Return the run of lines below that opens with the line containing "def badReply : List" and closes with the line containing "rw [Instr.wellFormed, List.length_replicate];", keeping each one exact.

◆ DATA PROVIDED ◆
+ + + + +

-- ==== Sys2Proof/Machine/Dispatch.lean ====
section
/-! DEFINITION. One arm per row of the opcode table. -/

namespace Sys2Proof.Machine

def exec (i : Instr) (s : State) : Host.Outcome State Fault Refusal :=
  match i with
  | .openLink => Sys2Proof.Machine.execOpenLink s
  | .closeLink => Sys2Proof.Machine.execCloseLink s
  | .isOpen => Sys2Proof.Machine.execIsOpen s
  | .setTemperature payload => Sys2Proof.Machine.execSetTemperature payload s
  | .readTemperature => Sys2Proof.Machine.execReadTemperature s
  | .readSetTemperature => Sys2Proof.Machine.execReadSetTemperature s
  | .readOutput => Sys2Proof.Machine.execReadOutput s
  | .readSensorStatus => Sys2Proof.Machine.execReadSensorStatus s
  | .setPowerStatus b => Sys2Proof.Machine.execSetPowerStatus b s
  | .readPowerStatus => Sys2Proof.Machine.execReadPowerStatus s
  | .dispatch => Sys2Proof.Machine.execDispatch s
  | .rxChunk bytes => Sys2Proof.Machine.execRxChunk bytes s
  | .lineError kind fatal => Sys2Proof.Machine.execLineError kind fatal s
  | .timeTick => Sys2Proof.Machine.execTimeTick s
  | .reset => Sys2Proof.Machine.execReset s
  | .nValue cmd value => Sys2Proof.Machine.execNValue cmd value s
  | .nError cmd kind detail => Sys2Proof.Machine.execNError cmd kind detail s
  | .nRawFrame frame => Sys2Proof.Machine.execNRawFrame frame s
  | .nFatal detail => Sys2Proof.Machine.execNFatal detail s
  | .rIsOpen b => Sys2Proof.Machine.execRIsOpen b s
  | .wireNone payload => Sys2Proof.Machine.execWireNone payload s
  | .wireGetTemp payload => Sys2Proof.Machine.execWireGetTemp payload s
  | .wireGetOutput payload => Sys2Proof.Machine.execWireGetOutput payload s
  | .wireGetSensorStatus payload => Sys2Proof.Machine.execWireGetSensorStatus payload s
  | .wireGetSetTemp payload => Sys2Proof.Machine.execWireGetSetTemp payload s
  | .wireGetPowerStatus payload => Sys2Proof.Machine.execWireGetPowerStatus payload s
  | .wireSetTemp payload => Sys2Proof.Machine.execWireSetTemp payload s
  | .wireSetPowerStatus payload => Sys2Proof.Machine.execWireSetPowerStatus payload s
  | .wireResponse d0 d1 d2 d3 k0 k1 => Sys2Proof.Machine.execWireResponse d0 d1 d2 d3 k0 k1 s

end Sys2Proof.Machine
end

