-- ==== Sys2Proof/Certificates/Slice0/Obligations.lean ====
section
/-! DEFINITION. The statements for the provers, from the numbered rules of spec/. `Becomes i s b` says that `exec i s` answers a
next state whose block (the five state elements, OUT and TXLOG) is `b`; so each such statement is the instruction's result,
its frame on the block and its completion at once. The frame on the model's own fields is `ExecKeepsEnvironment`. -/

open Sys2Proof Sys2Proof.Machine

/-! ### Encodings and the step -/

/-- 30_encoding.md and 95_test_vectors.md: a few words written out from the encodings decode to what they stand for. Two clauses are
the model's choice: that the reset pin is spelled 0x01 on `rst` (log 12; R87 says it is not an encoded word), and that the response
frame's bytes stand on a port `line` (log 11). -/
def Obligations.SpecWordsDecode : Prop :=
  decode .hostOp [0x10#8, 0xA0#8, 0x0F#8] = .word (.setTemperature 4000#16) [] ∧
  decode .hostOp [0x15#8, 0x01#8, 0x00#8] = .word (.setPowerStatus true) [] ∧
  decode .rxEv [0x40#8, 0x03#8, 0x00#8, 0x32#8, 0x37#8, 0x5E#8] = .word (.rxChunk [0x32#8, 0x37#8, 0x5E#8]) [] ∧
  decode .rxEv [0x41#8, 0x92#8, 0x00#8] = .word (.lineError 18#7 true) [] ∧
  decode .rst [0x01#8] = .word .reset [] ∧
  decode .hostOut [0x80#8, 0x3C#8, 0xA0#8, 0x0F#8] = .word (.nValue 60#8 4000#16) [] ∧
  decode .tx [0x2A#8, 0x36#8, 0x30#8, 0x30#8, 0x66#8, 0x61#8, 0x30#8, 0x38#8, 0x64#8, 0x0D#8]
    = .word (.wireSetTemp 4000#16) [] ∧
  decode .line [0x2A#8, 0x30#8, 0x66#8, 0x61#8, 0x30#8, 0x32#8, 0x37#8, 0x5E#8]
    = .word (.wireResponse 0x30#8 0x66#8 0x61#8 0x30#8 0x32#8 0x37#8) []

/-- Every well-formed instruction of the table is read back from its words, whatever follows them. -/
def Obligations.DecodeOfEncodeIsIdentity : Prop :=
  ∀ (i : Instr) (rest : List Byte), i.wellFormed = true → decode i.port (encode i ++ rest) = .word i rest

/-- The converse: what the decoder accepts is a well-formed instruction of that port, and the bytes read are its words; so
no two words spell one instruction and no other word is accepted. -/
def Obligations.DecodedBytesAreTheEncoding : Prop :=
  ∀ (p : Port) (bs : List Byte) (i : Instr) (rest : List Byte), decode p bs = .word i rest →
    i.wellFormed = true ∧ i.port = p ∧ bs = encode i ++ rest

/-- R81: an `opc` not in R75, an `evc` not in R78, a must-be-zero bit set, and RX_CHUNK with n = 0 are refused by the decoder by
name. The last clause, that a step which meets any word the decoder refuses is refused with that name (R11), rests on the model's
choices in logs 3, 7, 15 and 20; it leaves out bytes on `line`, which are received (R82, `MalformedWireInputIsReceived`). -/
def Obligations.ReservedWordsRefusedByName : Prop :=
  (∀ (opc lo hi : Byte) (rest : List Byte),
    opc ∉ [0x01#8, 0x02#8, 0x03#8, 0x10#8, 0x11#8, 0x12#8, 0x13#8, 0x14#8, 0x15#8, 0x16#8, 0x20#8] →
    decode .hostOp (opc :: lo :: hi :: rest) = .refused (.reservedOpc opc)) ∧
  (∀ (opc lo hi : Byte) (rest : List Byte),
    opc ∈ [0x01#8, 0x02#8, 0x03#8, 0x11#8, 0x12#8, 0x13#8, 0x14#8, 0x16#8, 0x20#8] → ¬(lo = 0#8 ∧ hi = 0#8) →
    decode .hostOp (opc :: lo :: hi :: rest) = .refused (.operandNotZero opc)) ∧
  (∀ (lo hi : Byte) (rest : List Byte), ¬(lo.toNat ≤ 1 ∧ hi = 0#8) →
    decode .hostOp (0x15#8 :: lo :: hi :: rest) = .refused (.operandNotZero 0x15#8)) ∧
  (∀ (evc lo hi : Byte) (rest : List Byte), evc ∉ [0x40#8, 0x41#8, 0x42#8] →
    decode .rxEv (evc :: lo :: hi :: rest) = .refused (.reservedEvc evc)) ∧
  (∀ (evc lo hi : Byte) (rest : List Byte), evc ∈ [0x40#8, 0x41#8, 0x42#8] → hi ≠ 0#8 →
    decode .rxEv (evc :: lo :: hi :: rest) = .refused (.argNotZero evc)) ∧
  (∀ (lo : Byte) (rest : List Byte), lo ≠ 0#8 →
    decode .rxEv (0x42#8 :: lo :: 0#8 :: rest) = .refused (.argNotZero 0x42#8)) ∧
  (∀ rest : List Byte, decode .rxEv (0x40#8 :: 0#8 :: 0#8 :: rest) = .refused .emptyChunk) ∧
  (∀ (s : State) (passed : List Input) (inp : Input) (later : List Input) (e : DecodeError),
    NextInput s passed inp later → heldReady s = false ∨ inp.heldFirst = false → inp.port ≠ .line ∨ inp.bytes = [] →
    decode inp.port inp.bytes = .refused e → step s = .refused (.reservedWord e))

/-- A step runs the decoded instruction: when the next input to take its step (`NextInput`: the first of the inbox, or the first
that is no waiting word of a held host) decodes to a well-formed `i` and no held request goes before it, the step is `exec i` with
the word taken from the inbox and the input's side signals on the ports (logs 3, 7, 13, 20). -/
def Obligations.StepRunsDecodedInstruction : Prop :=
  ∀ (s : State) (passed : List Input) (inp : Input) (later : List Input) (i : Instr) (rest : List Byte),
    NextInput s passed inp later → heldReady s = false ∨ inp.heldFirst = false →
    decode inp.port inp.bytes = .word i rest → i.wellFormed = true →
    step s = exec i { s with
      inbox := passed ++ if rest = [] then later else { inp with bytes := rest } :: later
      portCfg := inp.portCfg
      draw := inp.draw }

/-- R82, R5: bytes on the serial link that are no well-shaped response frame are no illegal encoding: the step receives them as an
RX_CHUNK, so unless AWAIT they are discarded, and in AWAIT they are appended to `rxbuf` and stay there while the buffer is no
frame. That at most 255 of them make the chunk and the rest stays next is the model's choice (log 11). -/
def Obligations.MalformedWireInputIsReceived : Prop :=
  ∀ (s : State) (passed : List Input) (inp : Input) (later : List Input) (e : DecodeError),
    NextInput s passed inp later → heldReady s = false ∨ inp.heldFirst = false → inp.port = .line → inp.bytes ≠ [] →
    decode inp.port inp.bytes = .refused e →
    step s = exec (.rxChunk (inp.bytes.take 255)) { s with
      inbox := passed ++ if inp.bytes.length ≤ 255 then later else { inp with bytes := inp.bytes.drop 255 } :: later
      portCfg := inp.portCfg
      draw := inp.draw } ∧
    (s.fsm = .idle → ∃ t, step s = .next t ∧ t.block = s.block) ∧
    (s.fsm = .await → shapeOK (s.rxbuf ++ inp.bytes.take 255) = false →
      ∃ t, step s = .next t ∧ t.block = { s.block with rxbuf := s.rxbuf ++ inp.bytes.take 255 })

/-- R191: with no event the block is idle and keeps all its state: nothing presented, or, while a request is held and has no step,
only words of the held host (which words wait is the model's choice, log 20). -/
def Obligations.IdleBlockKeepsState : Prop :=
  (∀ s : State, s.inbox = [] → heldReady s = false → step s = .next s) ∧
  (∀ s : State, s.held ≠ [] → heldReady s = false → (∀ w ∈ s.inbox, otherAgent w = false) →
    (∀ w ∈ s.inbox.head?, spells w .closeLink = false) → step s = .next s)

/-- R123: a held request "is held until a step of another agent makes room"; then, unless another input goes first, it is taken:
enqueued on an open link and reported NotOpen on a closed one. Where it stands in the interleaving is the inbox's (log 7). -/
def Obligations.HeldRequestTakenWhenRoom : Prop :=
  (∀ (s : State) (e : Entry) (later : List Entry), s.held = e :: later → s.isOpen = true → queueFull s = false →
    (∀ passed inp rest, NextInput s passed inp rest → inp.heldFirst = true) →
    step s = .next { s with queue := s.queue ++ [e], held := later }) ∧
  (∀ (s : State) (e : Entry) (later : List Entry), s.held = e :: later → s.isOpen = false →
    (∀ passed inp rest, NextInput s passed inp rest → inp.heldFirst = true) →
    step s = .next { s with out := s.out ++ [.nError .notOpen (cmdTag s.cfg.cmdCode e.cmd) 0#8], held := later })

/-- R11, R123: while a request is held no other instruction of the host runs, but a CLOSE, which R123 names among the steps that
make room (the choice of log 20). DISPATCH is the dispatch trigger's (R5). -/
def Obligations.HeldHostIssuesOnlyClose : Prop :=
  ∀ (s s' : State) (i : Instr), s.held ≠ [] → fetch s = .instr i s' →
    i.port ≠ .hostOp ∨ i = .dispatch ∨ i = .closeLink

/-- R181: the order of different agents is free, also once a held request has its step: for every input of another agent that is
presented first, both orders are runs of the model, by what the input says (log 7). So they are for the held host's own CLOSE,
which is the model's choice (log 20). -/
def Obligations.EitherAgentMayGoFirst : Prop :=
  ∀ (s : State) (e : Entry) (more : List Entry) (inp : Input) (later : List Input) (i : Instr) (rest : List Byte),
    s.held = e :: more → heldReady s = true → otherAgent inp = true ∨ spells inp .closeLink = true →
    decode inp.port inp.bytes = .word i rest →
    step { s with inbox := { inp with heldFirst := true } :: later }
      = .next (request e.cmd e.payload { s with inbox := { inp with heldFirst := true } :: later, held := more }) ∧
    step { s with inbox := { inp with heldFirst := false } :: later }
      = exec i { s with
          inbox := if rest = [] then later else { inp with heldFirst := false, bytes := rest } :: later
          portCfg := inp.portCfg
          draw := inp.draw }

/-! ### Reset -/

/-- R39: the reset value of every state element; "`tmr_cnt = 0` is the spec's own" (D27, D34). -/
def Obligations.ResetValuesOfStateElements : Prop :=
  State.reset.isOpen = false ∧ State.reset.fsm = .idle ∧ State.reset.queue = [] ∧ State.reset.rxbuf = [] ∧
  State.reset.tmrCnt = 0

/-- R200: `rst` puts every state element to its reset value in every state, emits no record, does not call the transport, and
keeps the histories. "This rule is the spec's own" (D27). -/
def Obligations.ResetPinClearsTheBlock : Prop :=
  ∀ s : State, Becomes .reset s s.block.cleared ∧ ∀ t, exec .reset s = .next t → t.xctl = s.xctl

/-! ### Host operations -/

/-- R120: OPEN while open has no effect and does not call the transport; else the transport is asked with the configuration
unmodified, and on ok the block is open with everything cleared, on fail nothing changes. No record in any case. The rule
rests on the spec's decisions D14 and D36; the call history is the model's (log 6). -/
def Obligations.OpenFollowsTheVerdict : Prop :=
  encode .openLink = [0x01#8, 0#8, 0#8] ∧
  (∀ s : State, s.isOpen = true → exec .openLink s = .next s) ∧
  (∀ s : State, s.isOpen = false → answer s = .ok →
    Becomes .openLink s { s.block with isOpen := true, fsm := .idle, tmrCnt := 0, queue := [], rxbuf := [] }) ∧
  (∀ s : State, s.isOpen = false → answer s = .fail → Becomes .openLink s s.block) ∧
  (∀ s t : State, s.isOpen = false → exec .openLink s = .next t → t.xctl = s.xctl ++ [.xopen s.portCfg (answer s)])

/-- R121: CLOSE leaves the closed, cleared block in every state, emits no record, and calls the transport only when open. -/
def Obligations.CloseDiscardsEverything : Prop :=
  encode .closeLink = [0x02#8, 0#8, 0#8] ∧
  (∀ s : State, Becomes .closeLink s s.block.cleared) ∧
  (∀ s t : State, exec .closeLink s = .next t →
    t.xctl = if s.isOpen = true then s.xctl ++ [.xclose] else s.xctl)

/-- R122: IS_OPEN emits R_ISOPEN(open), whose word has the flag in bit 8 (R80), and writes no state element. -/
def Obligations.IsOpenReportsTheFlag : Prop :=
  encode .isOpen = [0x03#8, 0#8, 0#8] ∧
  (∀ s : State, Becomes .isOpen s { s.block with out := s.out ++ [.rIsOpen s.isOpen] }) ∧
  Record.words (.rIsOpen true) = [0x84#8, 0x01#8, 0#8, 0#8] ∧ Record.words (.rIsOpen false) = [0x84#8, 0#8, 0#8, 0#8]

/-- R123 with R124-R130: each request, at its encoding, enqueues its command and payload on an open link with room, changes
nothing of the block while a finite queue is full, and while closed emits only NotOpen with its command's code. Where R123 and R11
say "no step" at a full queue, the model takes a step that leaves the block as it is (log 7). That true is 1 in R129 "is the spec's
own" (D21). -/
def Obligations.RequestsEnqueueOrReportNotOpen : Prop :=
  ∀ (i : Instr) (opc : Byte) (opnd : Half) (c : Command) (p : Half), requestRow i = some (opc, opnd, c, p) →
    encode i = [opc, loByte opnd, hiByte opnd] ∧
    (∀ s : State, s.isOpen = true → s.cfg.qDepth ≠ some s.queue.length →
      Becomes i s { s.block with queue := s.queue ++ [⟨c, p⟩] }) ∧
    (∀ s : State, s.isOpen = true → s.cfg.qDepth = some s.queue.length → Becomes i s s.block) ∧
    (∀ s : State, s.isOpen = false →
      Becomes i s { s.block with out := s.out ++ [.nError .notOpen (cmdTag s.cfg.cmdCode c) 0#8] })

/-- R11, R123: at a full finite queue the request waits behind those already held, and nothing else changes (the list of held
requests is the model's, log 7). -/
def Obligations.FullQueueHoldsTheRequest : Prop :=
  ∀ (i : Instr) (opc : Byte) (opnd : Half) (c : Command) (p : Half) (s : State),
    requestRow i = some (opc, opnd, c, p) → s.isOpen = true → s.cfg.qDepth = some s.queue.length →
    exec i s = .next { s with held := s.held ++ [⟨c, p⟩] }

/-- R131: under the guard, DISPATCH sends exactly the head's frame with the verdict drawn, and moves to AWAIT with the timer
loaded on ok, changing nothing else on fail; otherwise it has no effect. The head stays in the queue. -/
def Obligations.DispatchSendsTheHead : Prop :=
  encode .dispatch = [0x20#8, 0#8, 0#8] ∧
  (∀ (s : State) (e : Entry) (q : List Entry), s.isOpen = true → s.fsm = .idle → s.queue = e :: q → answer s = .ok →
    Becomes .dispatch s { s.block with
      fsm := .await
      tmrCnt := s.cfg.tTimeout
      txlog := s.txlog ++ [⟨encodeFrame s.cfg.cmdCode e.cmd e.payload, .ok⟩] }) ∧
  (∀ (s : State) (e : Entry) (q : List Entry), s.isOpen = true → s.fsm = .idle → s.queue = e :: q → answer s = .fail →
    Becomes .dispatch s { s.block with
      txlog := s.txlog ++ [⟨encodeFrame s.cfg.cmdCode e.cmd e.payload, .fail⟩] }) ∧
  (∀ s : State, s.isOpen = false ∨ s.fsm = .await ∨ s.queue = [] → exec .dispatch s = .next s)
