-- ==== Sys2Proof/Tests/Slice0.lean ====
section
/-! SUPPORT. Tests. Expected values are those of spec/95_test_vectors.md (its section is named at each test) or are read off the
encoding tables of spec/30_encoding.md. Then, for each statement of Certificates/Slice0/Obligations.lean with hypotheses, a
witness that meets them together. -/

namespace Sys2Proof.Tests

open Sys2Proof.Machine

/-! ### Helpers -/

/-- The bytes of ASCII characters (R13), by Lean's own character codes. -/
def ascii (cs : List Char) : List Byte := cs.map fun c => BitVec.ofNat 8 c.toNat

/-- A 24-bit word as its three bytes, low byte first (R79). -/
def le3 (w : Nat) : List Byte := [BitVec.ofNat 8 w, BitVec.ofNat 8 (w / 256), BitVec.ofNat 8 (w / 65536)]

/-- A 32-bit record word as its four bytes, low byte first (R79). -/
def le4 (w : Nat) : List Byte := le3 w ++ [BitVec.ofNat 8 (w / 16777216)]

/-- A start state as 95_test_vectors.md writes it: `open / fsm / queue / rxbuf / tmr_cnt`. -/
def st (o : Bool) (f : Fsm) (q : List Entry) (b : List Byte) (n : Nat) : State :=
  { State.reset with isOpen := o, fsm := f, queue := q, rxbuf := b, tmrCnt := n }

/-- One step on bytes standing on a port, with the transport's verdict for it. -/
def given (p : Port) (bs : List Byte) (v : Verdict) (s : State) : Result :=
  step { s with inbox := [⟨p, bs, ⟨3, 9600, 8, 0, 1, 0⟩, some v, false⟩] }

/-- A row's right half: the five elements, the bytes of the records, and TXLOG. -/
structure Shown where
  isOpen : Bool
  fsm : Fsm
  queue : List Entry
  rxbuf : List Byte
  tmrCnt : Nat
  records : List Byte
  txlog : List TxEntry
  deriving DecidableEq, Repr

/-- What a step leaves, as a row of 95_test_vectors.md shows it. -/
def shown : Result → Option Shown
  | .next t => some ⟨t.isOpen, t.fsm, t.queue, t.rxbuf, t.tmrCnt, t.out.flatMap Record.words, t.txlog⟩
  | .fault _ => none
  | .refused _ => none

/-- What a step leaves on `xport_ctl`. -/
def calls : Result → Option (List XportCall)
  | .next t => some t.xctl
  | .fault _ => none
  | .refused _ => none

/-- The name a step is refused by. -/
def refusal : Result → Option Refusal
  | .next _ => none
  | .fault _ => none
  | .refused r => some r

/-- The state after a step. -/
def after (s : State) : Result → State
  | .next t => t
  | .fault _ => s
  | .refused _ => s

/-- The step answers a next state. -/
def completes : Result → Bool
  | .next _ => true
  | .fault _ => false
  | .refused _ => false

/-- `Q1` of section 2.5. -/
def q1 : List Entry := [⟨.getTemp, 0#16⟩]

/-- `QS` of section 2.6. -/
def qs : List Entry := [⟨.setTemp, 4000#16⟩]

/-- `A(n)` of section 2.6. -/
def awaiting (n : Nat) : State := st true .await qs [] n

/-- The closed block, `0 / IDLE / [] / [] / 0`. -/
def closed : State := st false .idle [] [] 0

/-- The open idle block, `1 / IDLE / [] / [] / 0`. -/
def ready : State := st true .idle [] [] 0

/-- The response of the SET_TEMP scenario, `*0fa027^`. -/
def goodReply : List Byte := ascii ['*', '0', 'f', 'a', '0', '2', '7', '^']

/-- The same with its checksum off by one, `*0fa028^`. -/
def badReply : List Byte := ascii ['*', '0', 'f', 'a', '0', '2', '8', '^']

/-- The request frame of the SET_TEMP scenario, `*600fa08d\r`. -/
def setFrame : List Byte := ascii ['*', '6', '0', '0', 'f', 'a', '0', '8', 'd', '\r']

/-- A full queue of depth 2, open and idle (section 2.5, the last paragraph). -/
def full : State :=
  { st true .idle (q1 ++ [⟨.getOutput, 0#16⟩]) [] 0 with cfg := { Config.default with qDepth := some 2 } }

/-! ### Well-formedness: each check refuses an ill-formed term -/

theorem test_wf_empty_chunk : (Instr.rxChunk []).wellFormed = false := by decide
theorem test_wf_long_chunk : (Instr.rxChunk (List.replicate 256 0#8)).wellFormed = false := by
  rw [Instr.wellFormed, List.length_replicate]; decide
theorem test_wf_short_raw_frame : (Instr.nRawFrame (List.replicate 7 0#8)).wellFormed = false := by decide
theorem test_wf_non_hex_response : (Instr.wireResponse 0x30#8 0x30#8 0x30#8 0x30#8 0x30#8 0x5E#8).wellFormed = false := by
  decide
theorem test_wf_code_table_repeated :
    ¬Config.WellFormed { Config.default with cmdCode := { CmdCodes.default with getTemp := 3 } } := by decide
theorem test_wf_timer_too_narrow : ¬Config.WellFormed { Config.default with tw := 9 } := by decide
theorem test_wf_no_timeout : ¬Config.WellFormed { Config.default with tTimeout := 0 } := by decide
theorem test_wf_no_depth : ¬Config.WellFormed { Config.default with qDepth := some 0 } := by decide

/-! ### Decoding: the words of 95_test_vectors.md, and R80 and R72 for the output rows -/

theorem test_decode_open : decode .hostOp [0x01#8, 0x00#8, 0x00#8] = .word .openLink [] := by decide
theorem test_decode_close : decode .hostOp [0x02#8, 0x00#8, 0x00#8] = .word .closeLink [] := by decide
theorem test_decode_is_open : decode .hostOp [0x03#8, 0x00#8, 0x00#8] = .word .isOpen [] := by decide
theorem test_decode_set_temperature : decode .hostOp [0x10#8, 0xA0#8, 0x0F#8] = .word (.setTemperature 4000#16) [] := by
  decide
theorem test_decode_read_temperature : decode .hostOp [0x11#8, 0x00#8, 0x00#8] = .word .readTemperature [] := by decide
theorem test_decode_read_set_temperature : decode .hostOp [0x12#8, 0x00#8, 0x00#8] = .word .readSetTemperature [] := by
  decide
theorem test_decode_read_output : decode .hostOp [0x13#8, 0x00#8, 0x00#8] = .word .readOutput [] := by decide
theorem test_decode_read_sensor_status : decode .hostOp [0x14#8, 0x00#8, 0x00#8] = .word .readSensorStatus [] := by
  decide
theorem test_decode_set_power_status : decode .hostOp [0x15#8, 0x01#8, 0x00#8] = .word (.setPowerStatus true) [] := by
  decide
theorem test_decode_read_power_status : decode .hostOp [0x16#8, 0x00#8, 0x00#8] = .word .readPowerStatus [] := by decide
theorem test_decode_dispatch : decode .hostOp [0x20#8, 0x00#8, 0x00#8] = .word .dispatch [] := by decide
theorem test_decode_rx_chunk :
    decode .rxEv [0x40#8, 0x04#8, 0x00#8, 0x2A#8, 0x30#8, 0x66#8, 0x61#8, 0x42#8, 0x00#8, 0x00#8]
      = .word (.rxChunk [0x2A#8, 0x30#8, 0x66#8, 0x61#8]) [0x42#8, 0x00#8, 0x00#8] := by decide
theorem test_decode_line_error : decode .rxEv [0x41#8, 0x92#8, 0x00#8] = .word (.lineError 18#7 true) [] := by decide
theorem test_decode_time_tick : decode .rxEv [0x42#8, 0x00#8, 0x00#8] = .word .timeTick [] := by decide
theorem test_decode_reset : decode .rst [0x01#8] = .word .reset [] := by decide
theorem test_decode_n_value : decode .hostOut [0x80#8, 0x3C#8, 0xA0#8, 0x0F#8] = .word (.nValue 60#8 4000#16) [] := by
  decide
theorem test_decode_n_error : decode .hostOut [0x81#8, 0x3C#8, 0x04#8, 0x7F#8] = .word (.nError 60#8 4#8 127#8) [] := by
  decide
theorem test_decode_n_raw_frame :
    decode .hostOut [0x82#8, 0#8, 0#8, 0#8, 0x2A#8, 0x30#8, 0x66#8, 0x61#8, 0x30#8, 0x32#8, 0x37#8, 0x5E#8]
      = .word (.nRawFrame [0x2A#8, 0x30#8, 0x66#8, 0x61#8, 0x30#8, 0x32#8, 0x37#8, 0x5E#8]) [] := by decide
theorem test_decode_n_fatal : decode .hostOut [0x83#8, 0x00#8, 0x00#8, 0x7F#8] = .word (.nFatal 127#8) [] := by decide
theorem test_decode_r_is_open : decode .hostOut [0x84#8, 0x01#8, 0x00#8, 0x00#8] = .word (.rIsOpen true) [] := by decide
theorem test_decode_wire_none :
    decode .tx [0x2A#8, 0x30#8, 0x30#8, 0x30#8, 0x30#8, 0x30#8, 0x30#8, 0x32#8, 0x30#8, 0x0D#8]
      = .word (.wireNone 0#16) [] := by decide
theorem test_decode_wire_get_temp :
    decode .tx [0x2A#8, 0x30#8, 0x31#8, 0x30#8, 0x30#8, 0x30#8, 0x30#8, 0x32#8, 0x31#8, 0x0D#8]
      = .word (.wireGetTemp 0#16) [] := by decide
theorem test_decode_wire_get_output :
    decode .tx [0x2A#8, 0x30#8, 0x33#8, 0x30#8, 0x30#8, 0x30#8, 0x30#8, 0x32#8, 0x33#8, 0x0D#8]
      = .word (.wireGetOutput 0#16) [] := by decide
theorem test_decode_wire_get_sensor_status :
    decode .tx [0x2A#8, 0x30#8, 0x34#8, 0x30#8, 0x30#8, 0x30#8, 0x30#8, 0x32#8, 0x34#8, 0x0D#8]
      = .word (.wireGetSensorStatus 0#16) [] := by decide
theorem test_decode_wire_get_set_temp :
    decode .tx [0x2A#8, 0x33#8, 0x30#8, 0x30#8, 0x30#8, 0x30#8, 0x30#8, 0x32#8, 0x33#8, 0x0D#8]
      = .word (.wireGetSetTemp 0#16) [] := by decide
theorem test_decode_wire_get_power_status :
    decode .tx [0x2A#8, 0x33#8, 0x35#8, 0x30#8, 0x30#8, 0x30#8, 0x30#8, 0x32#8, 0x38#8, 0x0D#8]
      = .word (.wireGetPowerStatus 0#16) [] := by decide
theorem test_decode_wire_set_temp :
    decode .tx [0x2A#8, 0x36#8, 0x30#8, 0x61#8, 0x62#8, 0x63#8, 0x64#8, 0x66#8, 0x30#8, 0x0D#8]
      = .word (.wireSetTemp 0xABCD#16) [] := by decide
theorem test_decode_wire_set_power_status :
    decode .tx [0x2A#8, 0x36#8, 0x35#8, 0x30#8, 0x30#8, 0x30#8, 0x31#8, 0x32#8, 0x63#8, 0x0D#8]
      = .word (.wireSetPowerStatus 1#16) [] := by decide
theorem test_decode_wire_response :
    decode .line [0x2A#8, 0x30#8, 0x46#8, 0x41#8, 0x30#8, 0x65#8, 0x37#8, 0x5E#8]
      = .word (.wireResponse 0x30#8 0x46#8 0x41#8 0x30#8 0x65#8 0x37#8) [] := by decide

+ + + + +

◆ RESPONSE TO THE TASK ◆
def badReply : List Byte := ascii ['*', '0', 'f', 'a', '0', '2', '8', '^']

/-- The request frame of the SET_TEMP scenario, `*600fa08d\r`. -/
def setFrame : List Byte := ascii ['*', '6', '0', '0', 'f', 'a', '0', '8', 'd', '\r']

/-- A full queue of depth 2, open and idle (section 2.5, the last paragraph). -/
def full : State :=
  { st true .idle (q1 ++ [⟨.getOutput, 0#16⟩]) [] 0 with cfg := { Config.default with qDepth := some 2 } }

/-! ### Well-formedness: each check refuses an ill-formed term -/

theorem test_wf_empty_chunk : (Instr.rxChunk []).wellFormed = false := by decide
theorem test_wf_long_chunk : (Instr.rxChunk (List.replicate 256 0#8)).wellFormed = false := by
  rw [Instr.wellFormed, List.length_replicate]; decide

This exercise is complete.